Değerli arkadaşlar, yargı kararlarını beğeniriz beğenmeyiz ama yer yarılsa, gök kubbe delinse yargı kararlarını uygulamak zorundayız. Bizim görevimiz budur. Şimdi, niye "Yapılan, yargı darbesidir." diyoruz? Gerçekten hukuk devletini tamamıyla ortadan kaldıran bir sonuçtur bu yoksa ben artık bu kararı Can Atalay'la ilgili bir karar olarak görmüyorum, hiç de öyle yorumlamıyorum. "Türkiye Cumhuriyeti devleti demokratik, laik, sosyal bir hukuk devletidir." diye yazıyor Anayasa'mızda. Ben size çok teşekkür ediyorum, Cumhur İttifakı iktidarına; öyle bir hâle getirdiniz ki Türkiye'yi, bütün devlet kurumlarının çivisi çıktı. Bugün de Yargıtay çıktı "Sizin ortadan kaldırdığınız hukuk devletinin olmadığını ben yargı kararıyla tüm dünyaya ilan ediyorum." dedi. Böyle bir şey olabilir mi, bunun kabulü olabilir mi? Bugün yaşadığımız, hukuk devletine gelecek en büyük tehdidin, en büyük tehlikenin yargı aracılığıyla yapılacağını görmek olmuştur. Bu karar, hukuk tarihinde bir hukuk devletinin parti devleti eliyle yargıyı kullanarak nasıl darbe yapacağını göstermesi açısından da hukuk tarihine geçmiş bir karardır.
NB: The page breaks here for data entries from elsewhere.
/-- One access of a copy (R77): the read of a granule of its source; the write of a granule of its destination, of a multicast at one of the
receivers. -/
inductive CopyPart
  | read (granule : Nat)
  | write (granule receiver : Nat)
deriving DecidableEq, Repr

/-- Which command of a copy engine goes on (R350): that of a tile's chain at a place among its started ones, or else the head of the chain; and
with what, a part of its work. -/
structure CopyTurn (α : Type) where
  tile : Nat
  pick : Nat
  part : α
deriving DecidableEq, Repr

/-- A message of cp.grp at a receiver (R359): one of this package's senders, with the granule that is written, such a one that meets an
uncorrectable error at the receiver, or one from another package. -/
inductive GrpSource
  | inside (i granule : Nat)
  | failed (i : Nat)
  | outside (source endpoint group off : Nat) (data : List Byte)
deriving DecidableEq, Repr

/-- A cp.amo request at its target die (R362): in flight inside the package, or from another package. -/
inductive AmoSource
  | inside (i : Nat)
  | outside (die source tag retries age op : Nat) (wide : Bool) (address : Nat) (t c : Word)
deriving DecidableEq, Repr

/-- A cp.enq request at its home (R365). -/
inductive EnqSource
  | inside (i : Nat)
  | outside (die source tag retries age handle : Nat) (data : List Byte)
deriving DecidableEq, Repr

/-- A reply that arrives at a sender (R362, R363): its tag; status and value are read when the home lies in another package. -/
structure Reply where
  tag : Nat
  status : Nat
  value : Word
deriving DecidableEq, Repr

/-- A request between dies, or of another package by UPLI, that is performed (R75, R390): the read, write or atomic of memory of this package by
another endpoint, or a write of another package to memory of its own. -/
inductive RemoteSource
  | inside (request : Nat)
  | read (die source address bytes : Nat)
  | write (die source address : Nat) (data : List Byte)
  | atomic (die source address op : Nat) (wide : Bool) (t c : Word)
  | away (endpoint address : Nat) (data : List Byte)
deriving DecidableEq, Repr

/-- A request that reqtmo times (R399): an access of a copy command, which stands at a place among the started ones of its chain; a reduction
command of a chain; a store or fabric atomic; a load of a round; an access of a sequencer; the next access of a read port. -/
inductive Timed
  | copy (cluster tile pick : Nat) (part : CopyPart)
  | reduction (cluster tile pick : Nat)
  | store (request : Nat)
  | load (tile i : Nat)
  | seqLoad (tile i : Nat)
  | port (tile port : Nat)
deriving DecidableEq, Repr

/-- What a scrubber pass finds in a word (R405). -/
inductive ScrubFind
  | clean
  | corrected
  | uncorrectable
deriving DecidableEq, Repr

/-- A register of a management window, as the host reads it (R392, R394, R396). -/
inductive MgmtRead
  | dlint | ridle | scrint | reqtmo | spbase | spcount | clkcur | staleReplies | bootstat | bootlen | ringHead | ringTail | tmdata
  | lbase (amber : Bool) | llen (amber : Bool) | lrd (amber : Bool)
  | rtmo (cluster : Nat) | rmax (cluster : Nat) | rint (cluster : Nat)
  | group (entry : Nat) | receive (entry : Nat) | ingress (entry : Nat)
  | secstat (port : Nat) (receive : Bool)
  | rfbase | rfsize | hfbase | hfsize | spillSize | compaction | endpoint | control
deriving DecidableEq, Repr

/-- A write to a register of the management windows that has no row of its own. -/
inductive MgmtWrite
  | dlint (v : Nat) | ridle (v : Nat) | scrint (v : Nat) | reqtmo (v : Nat)
  | spbase (v : Nat) | spcount (v : Nat)
  | rfbase (v : Nat) | rfsize (v : Nat) | hfbase (v : Nat) | hfsize (v : Nat) | spillSize (v : Nat)
  | compaction (on : Bool)
  | lbase (amber : Bool) (v : Nat) | llen (amber : Bool) (v : Nat) | lrd (amber : Bool) (v : Nat)
  | rtmo (cluster v : Nat) | rmax (cluster v : Nat) | rint (cluster v : Nat)
  | group (entry : Nat) (mask : BitVec 1024)
  | receive (entry : Nat) (image : BitVec 192)
  | ingress (entry : Nat) (image : BitVec 128)
  | queueRetire (queue : Nat)
  | queueForward (queue die : Nat)
  | forwardClear (frame : Nat) | forwardMigrating (frame : Nat) | forwardTo (frame home : Nat)
  | dupPage (ctxid page homeKey : Nat) (copies : List (Nat × Nat))
  | staleClear
  | ringSlot (slot : Nat) (packet : List Byte) | ringTail (v : Nat)
  | bootlen (v : Nat) | bootImage (offset : Nat) (data : List Byte)
  | endpointBase (v : Nat)
  | pause (link : Nat) | overrides (link : Nat) | rerouted (link : Nat)
  | portRerouted (port via : Nat)
  | seckeyByte (port : Nat) (receive : Bool) (i : Nat) (v : Byte)
  | driver (absent : Bool)
deriving DecidableEq, Repr

/-- A host access (R396): through CXL.mem (R402); to a register of a management window, by its name or by its place in BAR0; of eight bytes in BAR2,
a write with its data; of n bytes of an aperture's data window, at its place in BAR4 or in CXL.mem; of a line of its own memory, which the device
caches (R69). -/
inductive HostAccess
  | read (n : Nat)
  | write (data : List Byte)
  | register (r : MgmtRead)
  | bar0 (offset : Nat) (data : Option Word)
  | bar2 (offset : Nat) (data : Option Word)
  | windowRead (cxl : Bool) (offset n : Nat)
  | windowWrite (cxl : Bool) (offset : Nat) (data : List Byte)
  | hostRead (address n : Nat)
  | hostWrite (address : Nat) (data : List Byte)
deriving DecidableEq, Repr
Sorun, hukuk nosyonu olmayan, yeterince hukuk eğitimi almayan yargıçların hiçbir şey bilmeden verdiği bir karar değildir arkadaşlar, çok kıymetli milletvekilleri, çok bilinçli olarak yapılmış, çok bilinçli olarak alınmış bir karardır.

Futbol kentinin temsilcisi bir milletvekili olarak söyleyeyim, dün sabah yapacağım bir konuşmada şunu diyecektim: Top çeviriyorlar, İstanbul 13. Ağır Ceza Mahkemesi pası attı, pası aldı -topu çeviriyorlar- Yargıtay 3. Dairesi de golü atacak yakında diyecektim ki golü attı. Golü kim yedi?

VEHBİ KOÇ (Trabzon) - Gol!

SİBEL SUİÇMEZ (Devamla) - Siz öyle anlayın, kapınızı birileri çaldığında göreceksiniz ne olduğunu.

Şimdi golü Türkiye Cumhuriyeti devleti ve Türkiye Cumhuriyeti Anayasası yemiş oldu. Bize buradan ne düşecek? Bize buradan şu düşecek: Gerçekten bilinçli bir şekilde yapılan Anayasa Mahkemesini yıpratmayı burada görüyoruz. Hedefinizin, Anayasa Mahkemesinin yetkilerini yeni yapacağınızı iddia ettiğiniz anayasada değiştirmek olduğunu çok iyi görüyoruz, gözlemliyoruz. Tehlikenin farkındayız, tehlikenin farkında olduğumuzu halkımızla bütünleşerek alanların her yerinde dikkate alacağız. Halkımızı direnmeye çağırmak kaos yaratmak değildir, halkın hukuka duyduğu güveni, halkın Anayasa'ya duyduğu bağlılığı ortaya koymaktır.

(Mikrofon otomatik cihaz tarafından kapatıldı)

BAŞKAN - Sayın Suiçmez, lütfen tamamlayın.

SİBEL SUİÇMEZ (Devamla) - Siz halktan korkabilirsiniz, bence de korkun; bu halk, cumhuriyete bağlılığını, Anayasa'ya bağlılığını göstermeye devam edecektir. Kimse bizden Anayasa'yı ihlal edecek kararlara saygı göstermemizi beklemesin.

Bir AKP milletvekili o kadar basitleştirdi, dedi ki: "2 mahkeme arasında yorum farkı var." Böyle algılarsanız olmaz arkadaşlar, Bilal'e anlatır gibi o yüzden söylüyorum. (CHP sıralarından alkışlar, AK PARTİ sıralarından gürültüler)

HALİL ELDEMİR (Bilecik) - Terbiye sınırını aşıyorsun!

SİBEL SUİÇMEZ (Devamla) - Sabahtan beri herkes diyor ki: "Bu bir yargı darbesidir, bu hukuk devletine yapılan bir darbedir." diye anlatıyoruz.

HALİL ELDEMİR (Bilecik) - Terbiye sınırını aşıyorsun, ayıp be!

SİBEL SUİÇMEZ (Devamla) - Bu hukuk bir gün size de lazım olacaktır.

Bu duygularla hepinizi saygı ve sevgilerimle selamlıyorum. (CHP sıralarından alkışlar, AK PARTİ sıralarından gürültüler)

Bir kez daha...

(Mikrofon otomatik cihaz tarafından kapatıldı)

SİBEL SUİÇMEZ (Devamla) - ...Atatürk'ü ölüm yıl dönümünde saygı ve minnetle anıyorum.